The Jazz Dispensary, despite its length, wastes no time getting to the faux-meat of the matter. Beginning with Rusty Bryant’s “Fire Eater,” the compilation sets the bar high for the rest of the tracks. Bryant’s track patches together Hammond whirls and sizzling sax lines over big drums to create the sonic texture of what a night in the 18th and Vine district might sound like.

And the rest of the first LP keeps this energy. Ending on Billy Hawkins’ “O’ Baby (I Believe I’m Losing You),” the compilation begs its listener to keep going down the jazzy rabbit hole. The song straddles the line between soul, funk, and jazz–a feat that surpasses the draw of each of those genres.

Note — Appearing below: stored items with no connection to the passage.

/-- 30_encoding.md R106. -/
theorem reads_balSmall {link : Reg} {disp : BitVec 17} :
    Reads (encBranch17 true (regBits link) disp) (.ok (.balSmall link disp)) := by
  refine .two (by simp [instrLength]) ?_
  simp only [decodeFields, decodeSpace00, low3_disp17]
  exact congrArg (fun d => Except.ok (Instr.balSmall link d)) (disp17Of_cut rfl)

/-- 30_encoding.md R105. -/
theorem reads_encBranch21 {cond : BitVec 4} {disp : BitVec 21} (h : evenDisp disp = true) :
    Reads (encBranch21 0b1010#4 cond disp) (decodeBranch21 cond disp) :=
  .two (by simp [instrLength]) (congrArg (decodeBranch21 cond) (disp21Of_cut rfl ((evenDisp_iff disp).1 h)))

/-- 30_encoding.md R106. -/
theorem reads_balLarge {link : Reg} {disp : BitVec 21} (h : evenDisp disp = true) :
    Reads (encBranch21 0b1011#4 (regBits link) disp) (.ok (.balLarge link disp)) :=
  .two (by simp [instrLength])
    (congrArg (fun d => Except.ok (Instr.balLarge link d)) (disp21Of_cut rfl ((evenDisp_iff disp).1 h)))

/-- 30_encoding.md R107. -/
theorem reads_encJumpSmall {cond : BitVec 4} {target : Reg} :
    Reads (encJumpSmall false cond target) (decodeJumpSmall cond target) :=
  .one (by simp [instrLength]) rfl

/-- 30_encoding.md R107. -/
theorem reads_jalSmall {link target : Reg} :
    Reads (encJumpSmall true (regBits link) target) (.ok (.jalSmall link target)) :=
  .one (by simp [instrLength]) rfl

/-- 30_encoding.md R107. -/
theorem reads_encJumpLarge {cond : BitVec 4} {target : Reg} :
    Reads (encJumpLarge true cond target) (decodeJumpLarge cond target) :=
  .one (by simp [instrLength]) rfl

/-- 30_encoding.md R107. -/
theorem reads_jalLarge {link target : Reg} :
    Reads (encJumpLarge false (regBits link) target) (.ok (.jalLarge link target)) :=
  .one (by simp [instrLength]) rfl

/-- 30_encoding.md R108. -/
theorem reads_encBitsBase {ext : BitVec 2} {pos : BitVec 4} {base : Restricted} :
    Reads (encBitsBase i ext pos base) (.ok (decodeBitsBase ext i pos base)) := by
  refine .one (by simp [instrLength]) ?_
  show Except.ok (decodeBitsBase (op2Ext _) i pos (op2Restricted _)) = _
  rw [op2Ext_cut rfl, op2Restricted_cut rfl]

/-- 30_encoding.md R108. -/
theorem reads_encBitsDisp16 {ext : BitVec 2} {pos : BitVec 4} {disp : Word} {base : Restricted} :
    Reads (encBitsDisp16 i ext pos disp base) (.ok (decodeBitsDisp16 ext i pos disp base)) := by
  refine .two (by simp [instrLength]) ?_
  show Except.ok (decodeBitsDisp16 (op2Ext _) i pos disp (op2Restricted _)) = _
  rw [op2Ext_cut rfl, op2Restricted_cut rfl]

/-- 30_encoding.md R108. -/
theorem reads_encBitsAbs {ext : BitVec 2} {pos : BitVec 4} {addr : BitVec 18} :
    Reads (encBitsAbs i ext pos addr) (.ok (decodeBitsAbs ext i pos addr)) := by
  refine .two (by simp [instrLength]) ?_
  show Except.ok (decodeBitsAbs (op2Ext _) i pos (bitAbs18Of _ _)) = _
  rw [op2Ext_cut rfl, bitAbs18Of_cut rfl]


/-! #### LOADi and STORi (30_encoding.md R101) -/

/-- The row of LOADi (store = false) or STORi, of bytes (i = false) or words, in the disp5 form. -/
def accessDisp5 (store i : Bool) (reg : Reg) (disp : BitVec 5) (base : Reg) : Instr :=
  match store, i with
  | false, false => .loadbDisp5 disp base reg
  | false, true => .loadwDisp5 disp base reg
  | true, false => .storbDisp5 reg disp base
  | true, true => .storwDisp5 reg disp base

/-- As accessDisp5, in the disp18 form. -/
def accessDisp18 (store i : Bool) (reg : Reg) (disp : BitVec 18) (base : Reg) : Instr :=
  match store, i with
  | false, false => .loadbDisp18 disp base reg
  | false, true => .loadwDisp18 disp base reg
  | true, false => .storbDisp18 reg disp base
  | true, true => .storwDisp18 reg disp base

/-- As accessDisp5, in the far form. -/
def accessFar (store i : Bool) (reg : Reg) (disp : BitVec 18) (base : Reg) : Instr :=
  match store, i with
  | false, false => .loadbFar disp base reg
  | false, true => .loadwFar disp base reg
  | true, false => .storbFar reg disp base
  | true, true => .storwFar reg disp base

/-- As accessDisp5, in the absolute form. -/
def accessAbs (store i : Bool) (reg : Reg) (addr : BitVec 18) : Instr :=
  match store, i with
  | false, false => .loadbAbs addr reg
  | false, true => .loadwAbs addr reg
  | true, false => .storbAbs reg addr
  | true, true => .storwAbs reg addr

section
variable {store b0 : Bool} {op2 op1 : BitVec 4} {w2 : Word}

/-- 30_encoding.md R101 (a): bits 12 and 0 are not both 1. -/
theorem decodeFields_accessDisp5 (h : (op4.getLsbD 3 && b0) = false) :
    decodeFields ⟨true, store, i, op4, op2, op1, b0⟩ w2 =
      .ok (accessDisp5 store i (regOf op2) (disp5Of ⟨true, store, i, op4, op2, op1, b0⟩) (regOf op1)) := by
  cases store <;> cases i <;> simp only [decodeFields, decodeLoad, decodeStore, h] <;> rfl

/-- 30_encoding.md R101 (b): bits 12 and 0 are 1, bit 11 is 0. -/
theorem decodeFields_accessDisp18 (h3 : op4.getLsbD 3 = true) (h2 : op4.getLsbD 2 = false) :
    decodeFields ⟨true, store, i, op4, op2, op1, true⟩ w2 =
      .ok (accessDisp18 store i (regOf op2) (disp18Of ⟨true, store, i, op4, op2, op1, true⟩ w2) (regOf op1)) := by
  cases store <;> cases i <;> simp only [decodeFields, decodeLoad, decodeStore, h3, h2] <;> rfl

/-- 30_encoding.md R101 (c): bits 12, 11 and 0 are 1, the base field is not 1111. -/
theorem decodeFields_accessFar (h3 : op4.getLsbD 3 = true) (h2 : op4.getLsbD 2 = true)
    (h1 : (op1 == 0b1111#4) = false) :
    decodeFields ⟨true, store, i, op4, op2, op1, true⟩ w2 =
      .ok (accessFar store i (regOf op2) (disp18Of ⟨true, store, i, op4, op2, op1, true⟩ w2) (regOf op1)) := by
  cases store <;> cases i <;> simp only [decodeFields, decodeLoad, decodeStore, h3, h2, h1] <;> rfl

/-- 30_encoding.md R101 (d): bits 12, 11 and 0 are 1, the base field is 1111. -/
theorem decodeFields_accessAbs (h3 : op4.getLsbD 3 = true) (h2 : op4.getLsbD 2 = true) :
    decodeFields ⟨true, store, i, op4, op2, 0b1111#4, true⟩ w2 =
      .ok (accessAbs store i (regOf op2) (disp18Of ⟨true, store, i, op4, op2, 0b1111#4, true⟩ w2)) := by
  cases store <;> cases i <;> simp only [decodeFields, decodeLoad, decodeStore, h3, h2] <;> rfl

/-- 30_encoding.md R92: a load or store has two words where bits 12 and 0 are 1. -/
theorem instrLength_access :
    instrLength (wordOf ⟨true, store, i, op4, op2, op1, b0⟩) = if op4.getLsbD 3 && b0 then 4 else 2 := by
  simp only [instrLength, fieldsOf_wordOf]; rfl

end

/-- The two high bits of op4 choose between the 4-byte forms (30_encoding.md R101). -/
theorem high_op4 (high low : BitVec 2) :
    (high ++ low).getLsbD 3 = high.getLsbD 1 ∧ (high ++ low).getLsbD 2 = high.getLsbD 0 := by
  revert high low; decide

section
variable {store : Bool} {reg base : Reg}

theorem disp5Ok_cut (d : BitVec 5) : disp5Ok d = !((d.extractLsb' 1 4).getLsbD 3 && d.getLsbD 0) := by
  revert d; decide

/-- 30_encoding.md R101 (a). -/
theorem reads_encDisp5 {disp : BitVec 5} (h : disp5Ok disp = true) :
    Reads (encDisp5 store i reg disp base) (.ok (accessDisp5 store i reg disp base)) := by
  rw [disp5Ok_cut, Bool.not_eq_true'] at h
  refine .one (by rw [instrLength_access, h]; rfl) ?_
  rw [decodeFields_accessDisp5 h, disp5Of_cut rfl rfl]
  rfl

/-- 30_encoding.md R101 (b). -/
theorem reads_encDisp18 {disp : BitVec 18} :
    Reads (encDisp18 store i reg disp base) (.ok (accessDisp18 store i reg disp base)) := by
  obtain ⟨h3, h2⟩ := high_op4 0b10#2 (disp.extractLsb' 16 2)
  refine .two (by rw [instrLength_access, h3]; rfl) ?_
  rw [decodeFields_accessDisp18 h3 h2, disp18Of_cut rfl]
  rfl

/-- 30_encoding.md R101 (c). -/
theorem reads_encFar {disp : BitVec 18} (h : farBaseOk base = true) :
    Reads (encFar store i reg disp base) (.ok (accessFar store i reg disp base)) := by
  obtain ⟨h3, h2⟩ := high_op4 0b11#2 (disp.extractLsb' 16 2)
  have h1 : (regBits base == 0b1111#4) = false := by revert base; decide
  refine .two (by rw [instrLength_access, h3]; rfl) ?_
  rw [decodeFields_accessFar h3 h2 h1, disp18Of_cut rfl]
  rfl

/-- 30_encoding.md R101 (d). -/
theorem reads_encAbs {addr : BitVec 18} :
    Reads (encAbs store i reg addr) (.ok (accessAbs store i reg addr)) := by
  obtain ⟨h3, h2⟩ := high_op4 0b11#2 (addr.extractLsb' 16 2)
  refine .two (by rw [instrLength_access, h3]; rfl) ?_
  rw [decodeFields_accessAbs h3 h2, disp18Of_cut rfl]
  rfl

end

/-! #### Rows whose operands are cut inside op2 or op1 -/

/-- A row of the short-immediate format, by what its branch of the decode tree answers. -/
theorem reads_imm5Row {imm : BitVec 5} {dest : Reg} {mk : BitVec 5 → Reg → Instr} (hbits : op4 ≠ 0b0010#4)
    (hbranch : op4 ≠ 0b1010#4) (hjump : (op4 == 0b1011#4 && !i) = false) (himm : imm5Ok imm = true)
    (row : ∀ f : Fields, f.op4 = op4 → f.i = i → decodeImm5 f = .ok (mk (imm5Of f) (regOf f.op2))) :
    Reads (encImm5 i op4 imm dest) (.ok (mk imm dest)) := by
  have h := reads_encImm5 (dest := dest) hbits hbranch hjump himm
  rwa [row _ rfl rfl, imm5Of_cut rfl rfl] at h

/-- A row of the compare-and-branch format, by what its branch of the decode tree answers. -/
theorem reads_cmpBranchRow {ext : BitVec 2} {src : Restricted} {disp : BitVec 5}
    {mk : Restricted → BitVec 5 → Instr} (heven : evenDisp disp = true)
    (row : ∀ f : Fields, op2Ext f = ext → f.i = i → decodeCmpBranch f = .ok (mk (op2Restricted f) (cmpDispOf f))) :
    Reads (encCmpBranch i ext src disp) (.ok (mk src disp)) := by
  have h := reads_encCmpBranch (i := i) (ext := ext) (src := src) (disp := disp)
  rwa [row _ (op2Ext_cut rfl) rfl, op2Restricted_cut rfl, cmpDispOf_cut rfl ((evenDisp_iff disp).1 heven)] at h

/-- The short-immediate row whose zero operands are NOP (30_encoding.md R112). -/
theorem decodeImm5_addub {f : Fields} (h4 : f.op4 = 0b0001#4) (hi : f.i = false)
    (hnop : (imm5Of f == 0 && regOf f.op2 == 0) = false) :
    decodeImm5 f = .ok (.addubImm5 (imm5Of f) (regOf f.op2)) := by
  simp only [decodeImm5, h4, hi, hnop]
  rfl

/-- 30_encoding.md R95, R112. -/
theorem reads_addubImm5 {imm : BitVec 5} {dest : Reg} (h : (Instr.addubImm5 imm dest).WellFormed) :
    Reads (encode (.addubImm5 imm dest)) (.ok (.addubImm5 imm dest)) := by
  obtain ⟨himm, hnop⟩ : imm5Ok imm = true ∧ (!(imm == 0 && dest == 0)) = true := Bool.and_eq_true_iff.1 h
  rw [Bool.not_eq_true'] at hnop
  have hreads : Reads (encode (.addubImm5 imm dest)) _ := reads_encImm5 (by decide) (by decide) rfl himm
  rw [decodeImm5_addub rfl rfl (by rw [imm5Of_cut rfl rfl]; exact hnop),
    imm5Of_cut rfl rfl] at hreads
  exact hreads

/-- 30_encoding.md R112. -/
theorem reads_nop : Reads (encode .nop) (.ok .nop) :=
  reads_encImm5 (imm := 0) (dest := 0) (by decide) (by decide) rfl rfl

/-- MULUW in the special format: bits 3:2 of the first word are 00 (30_encoding.md R100). -/
theorem decodeSpecial_muluw {f : Fields} {w2 : Word} {b3 b0 : Bool} (h4 : f.op4 = 0b1111#4)
    (h1 : f.op1 = encExt 0b00#2 b3 b0) :
    decodeSpecial f w2 = .ok (.muluw (restrictedOf b3 b0) (regOf f.op2)) := by
  have hmiddle : ∀ b3 b0, (encExt 0b00#2 b3 b0).getLsbD 2 = false ∧ (encExt 0b00#2 b3 b0).getLsbD 1 = false := by
    decide
  obtain ⟨hb3, hb0, -⟩ := encExt_fields 0b00#2 b3 b0
  simp only [decodeSpecial, h4, h1, hmiddle b3 b0, hb3, hb0]
  rfl

/-- 30_encoding.md R100. -/
theorem reads_muluw {src : Restricted} {dest : Reg} : Reads (encode (.muluw src dest)) (.ok (.muluw src dest)) := by
  have hreads : Reads (encode (.muluw src dest)) _ :=
    reads_encSpecial (by decide) (by decide) (by decide) (by decide)
  rwa [decodeSpecial_muluw rfl rfl, restrictedOf_bits] at hreads

/-- PUSH, POP and POPRET by bits 8 and 7 of the first word (30_encoding.md R100). -/
def stackRow (b8 b7 : Bool) (rcnt : BitVec 2) (reg : Reg) : Instr :=
  match b8, b7 with
  | false, false => .push rcnt reg
  | false, true => .pop rcnt reg
  | true, false => .popretSmall rcnt reg
  | true, true => .popretLarge rcnt reg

And that genre tension (or more accurately genre-less tension) gives The Jazz Dispensary box set its power. Each track is funk-saturated. Each track is jazzed out and wooly. Because there’s such quality to every song in the compilation, it’s hard to tease just one out as exemplary. That said, I’ve found myself returning to The Blackbyrds’ “Rock Creek Park.” The song has the quality that cannot be rendered into language. Funk and falsetto blend perfectly in this cosmic slop of a song.

The Jazz Dispensary is a tour de force through some of the best cuts of soul-jazz. Soaked in horns and bass grooves, sprinkled with vocals and shimmering guitars, the four LP box set is a must have for jazz aficionados and acolytes alike. From straight bebop to funky slow jams, the compilation gives a wide representation of several overlapping genres.

And perhaps that’s another key to the compilations power–how it uses overlapping genres to transition between soul, funk, jazz, and the myriad of hybrids. The Jazz Dispensary is a gnarled journey through some big cuts. And it ends on Johnny Lytle’s “Tawhid”–fitting for the compilation. The song combines vibraphone with fuzzy bass and steady, cymbal-heavy drums to create a sound as coiled as the compilation itself.

As soulful as it is psychedelic, The Jazz Dispensary box set is hands down my favorite release of Record Store Day 2016. If this isn’t in your collection, you should sit yourself down and ask why the hell not.